The DataFrame is conceptually a two-dimensional series object, where there's an index and multiple columns of content, with each column having a label. In fact, the distinction between a column and a row is only a conceptual distinction, and you can think of the DataFrame itself as simply a two-axis labeled array.

In [1]:
# Let's start by importing our panda's library:
import pandas as pd

In [2]:
# I'm going to jump in with an example. Let's create three school records for students and their class grades. I'll create each
# as a series which has a student name, the class name, and the score:
record1 = pd.Series({'Name': 'Mark',
                    'Class': 'Physics',
                    'Score': 90})
record2 = pd.Series({'Name': 'Elon',
                    'Class': 'Math',
                    'Score': 92})
record3 = pd.Series({'Name': 'Tim',
                    'Class': 'Chemistry',
                    'Score': 85})

In [6]:
# So like a Series, the DataFrame object is indexed. I'll use a group of series, where each series represents a row of data.
# Just like the Series function, we can pass in our individual items in an array and we can pass in our index values as second
# arguments:
# So df is a common name for a DataFrame equals pd.DataFrame, and we'll pass in record1, record2, record3 as our arrays, and
# we'll just say our index is school1, school2 and school1. 
df = pd.DataFrame([record1, record2, record3],
                 index=['school1','school2','school3'])

#Just like the Series, we can use the head() function to see the first several rows of the DataFrame, including indices from
#both axis, and we can use this to verify the columns and the rows:
df.head()

Unnamed: 0,Name,Class,Score
school1,Mark,Physics,90
school2,Elon,Math,92
school3,Tim,Chemistry,85


In [None]:
# You'll notice here the Jupyter creates a nice bit of HTML to render the results of the DataFrame. So we have the index, which
# is the leftmost column and is the school name, and then we have the rows of data, where each row has a column header which was
# given in our initial record directories.

In [13]:
# An alternative method is that you could use a list of dictionaries, where each dictionary represents a row of data.
students = [{'Name': 'Mark',
                    'Class': 'Physics',
                    'Score': 90},
            {'Name': 'Elon',
                    'Class': 'Math',
                    'Score': 92},
            {'Name': 'Tim',
                    'Class': 'Chemistry',
                    'Score': 85}]
# Then we pass this list of dictionaries into the DataFrame function:
df = pd.DataFrame(students, index=['school1','school2', 'school1'])
# And lets print the head again:
df.head()

Unnamed: 0,Name,Class,Score
school1,Mark,Physics,90
school2,Elon,Math,92
school1,Tim,Chemistry,85


In [14]:
# So similar to the series, we can extract data using the .iloc and .loc attributes.
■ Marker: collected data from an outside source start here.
/-- The maximum under IEEE 754-2019 `maximum`: NaN if either is NaN, and +0 above −0. -/
def max32 (a b : W32) : W32 :=
  match dec32 a, dec32 b with
  | .nan, _ => nan32
  | _, .nan => nan32
  | va, vb => if va.lt vb then b else if vb.lt va then a else if a.msb then b else a

/-- The minimum under IEEE 754-2019 `minimum`. -/
def min32 (a b : W32) : W32 :=
  match dec32 a, dec32 b with
  | .nan, _ => nan32
  | _, .nan => nan32
  | va, vb => if va.lt vb then a else if vb.lt va then b else if a.msb then a else b

/-- rne32 of a natural number. -/
def nat32 (n : Nat) : W32 := rneQ false n 1 0

/-! ### Window formats (R43–R46) -/

/-- What an element code of a window format stands for. -/
inductive ElemKind where
  | float (f : Fmt)
  | int8
  | firstMoment
  | secondMoment
  | scaleByte
  deriving DecidableEq, Repr

/-- The format codes of R43; none for every other value, which is reserved. -/
def formatKind : Nat → Option ElemKind
  | 0x01 => some (.float fmtE2M1)
  | 0x02 => some (.float fmtE3M2)
  | 0x03 => some (.float fmtE2M3)
  | 0x04 => some (.float fmtE4M3)
  | 0x05 => some (.float fmtE5M2)
  | 0x06 => some (.float fmtE4M3)
  | 0x07 => some (.float fmtE5M2)
  | 0x08 => some (.float fmtBF16)
  | 0x09 => some (.float fmtFP16)
  | 0x0A => some (.float fmtFP32)
  | 0x0B => some .int8
  | 0x0C => some .firstMoment
  | 0x0D => some .secondMoment
  | 0x0E => some .scaleByte
  | _ => none

/-- Element bits of a format code (R43). -/
def formatBits (code : Nat) : Nat :=
  if code = 0x01 then 4 else if code = 0x02 ∨ code = 0x03 then 6
  else if code = 0x08 ∨ code = 0x09 then 16 else if code = 0x0A then 32 else 8

/-- Whether a format has an E8M0 scale per 32 elements. -/
def isMx (code : Nat) : Bool := 1 ≤ code && code ≤ 5

/-- The value of an element code without any scale; a raw scale byte e is 2^(e − 127), 0xFF a NaN (R45). KM8 codes have no value here
(R53, R178, R241). -/
def elemValue (code : Nat) (bits : Nat) : Val :=
  match formatKind code with
  | some (.float f) => f.decode bits
  | some .int8 => Val.ofInt (BitVec.ofNat 8 bits).toInt
  | some .scaleByte => if bits = 0xFF then .nan else .fin false 1 ((bits : Int) - 127)
  | _ => .nan

/-- A value times the E8M0 scale `sc` (R45): NaN for scale code 0xFF. -/
def scaleE8M0 (sc : Nat) (v : Val) : Val :=
  if sc = 0xFF then .nan
  else match v with
    | .fin n m e => .fin n m (e + sc - 127)
    | v => v

/-! ### Conversion into a window format (R56–R61) -/

/-- The random value of R57 for a seed and a linear index. -/
def stochasticR (seed : W32) (n : Nat) : Nat :=
  let h : W32 := seed ^^^ (BitVec.ofNat 32 n * 0x9E3779B9)
  let h := (h ^^^ (h >>> (16 : Nat))) * 0x85EBCA6B
  let h := (h ^^^ (h >>> (13 : Nat))) * 0xC2B2AE35
  let h := h ^^^ (h >>> (16 : Nat))
  h.toNat >>> 16

/-- A conversion control byte (R165) with its seed. -/
structure Conv where
  stochastic : Bool
  saturate : Bool
  seed : W32
  deriving DecidableEq, Repr

/-- The rounding of the element with linear index `n`. -/
def Conv.mode (c : Conv) (n : Nat) : Rounding := if c.stochastic then .stochastic (stochasticR c.seed n) else .nearest

/-- The outcome of one conversion: the code, whether it saturated, and whether a NaN was written (R62). -/
structure Coded where
  code : Nat
  saturated : Bool
  wroteNan : Bool
  deriving DecidableEq, Repr

/-- Conversion of x / s into a format without block scales (R56–R59, R61); s is the destination's per-tensor scale. What counts as a
saturation is the model's choice (log 44). -/
def convertPlain (fmt : Nat) (c : Conv) (n : Nat) (x s : W32) : Coded :=
  let q : Val ⊕ (Bool × Nat × Nat × Int) :=
    match dec32 x, dec32 s with
    | .nan, _ => .inl .nan
    | _, .nan => .inl .nan
    | .inf _, .inf _ => .inl .nan
    | .inf a, .fin b _ _ => .inl (.inf (a != b))
    | .fin a _ _, .inf b => .inr (a != b, 0, 1, 0)
    | .fin a m e, .fin b k f => if k = 0 then (if m = 0 then .inl .nan else .inl (.inf (a != b))) else .inr (a != b, m, k, e - f)
  match formatKind fmt with
  | some (.float f) =>
    match q with
    | .inl (.inf neg) =>
      if f.specials = .nanOnly then
        (if c.saturate then ⟨f.pack neg f.largest.1 f.largest.2, true, false⟩ else ⟨f.nanCode, true, true⟩)
      else ⟨f.infCode neg, false, false⟩
    | .inl _ => ⟨f.nanCode, false, true⟩
    | .inr (neg, num, den, e) =>
      let mode := if fmt = 0x0A then .nearest else c.mode n
      let (code, sat) := convertMag f mode c.saturate neg num den e
      ⟨code, sat, sat && !c.saturate && f.specials == .nanOnly⟩
  | some .int8 =>
    match q with
    | .inl (.inf neg) => ⟨if neg then 0x80 else 0x7F, true, false⟩
    | .inl _ => ⟨0, false, false⟩
    | .inr (neg, num, den, e) =>
      let k := if e ≥ 0 then roundQuot (c.mode n) (num <<< e.toNat) den else roundQuot (c.mode n) num (den <<< (-e).toNat)
      if neg then (if k > 128 then ⟨0x80, true, false⟩ else ⟨(256 - k) % 256, false, false⟩)
      else if k > 127 then ⟨0x7F, true, false⟩ else ⟨k, false, false⟩
  | _ => ⟨0, false, false⟩

/-- emax of an MX element format (R60 step 3). -/
def mxEmax (code : Nat) : Int :=
  match code with
  | 0x01 => 2 | 0x02 => 4 | 0x03 => 2 | 0x04 => 8 | _ => 15

/-- The element format of an MX code. -/
def mxFmt (code : Nat) : Fmt :=
  match code with
  | 0x01 => fmtE2M1 | 0x02 => fmtE3M2 | 0x03 => fmtE2M3 | 0x04 => fmtE4M3 | _ => fmtE5M2

/-- The larger of two finite magnitudes. -/
def maxMag (a b : Val) : Val := if a.lt b then b else a

/-- Conversion of one block of at most 32 exact values with linear indices to an MX format: the scale code and the elements (R60). What
counts as a saturation and as a NaN output, and the zeros of a block whose amax is 0, are the model's choice (log 44). -/
def convertBlock (code : Nat) (c : Conv) (xs : List (Nat × Val)) : Nat × List Coded :=
  let vs := xs.map Prod.snd
  if vs.any fun v => !v.isFinite then (0xFF, xs.map fun _ => ⟨0, false, true⟩)
  else
    match vs.foldl (fun a v => maxMag a v.abs) (.fin false 0 0) with
    | .fin _ m e =>
      if m = 0 then (0, xs.map fun _ => ⟨0, false, false⟩)
      else
        let x0 := floorLog2 m 1 + e - mxEmax code
        let x := if x0 < -127 then -127 else if x0 > 127 then 127 else x0
        let f := mxFmt code
        ((x + 127).toNat, xs.map fun p =>
          match p.2 with
          | .fin n k g =>
            let (cd, sat) := convertMag f (c.mode p.1) c.saturate n k 1 (g - x)
            ⟨cd, sat, sat && !c.saturate && f.specials == .nanOnly⟩
          | _ => ⟨0, false, true⟩)
    | _ => (0xFF, xs.map fun _ => ⟨0, false, true⟩)

end Sys2Proof.Machine
end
Because the DataFrame is two-dimensional,
# passing a single value to loc indexing operator will return the series if there's only one row to return. 

# For instance, if we wanted to select data associated with school2, we would just query the .loc attribute with one parameter:
df.loc['school2']


Name     Elon
Class    Math
Score      92
Name: school2, dtype: object

In [15]:
# You'll note that the name of the series is returned to the index value, while the column name is included in the output. 

# We can check the data type of the return using the python type function:
type(df.loc['school2'])

pandas.core.series.Series

In [16]:
# It's important to remember that the indices and column names along either axis horizontal or vertical, could be non-unique.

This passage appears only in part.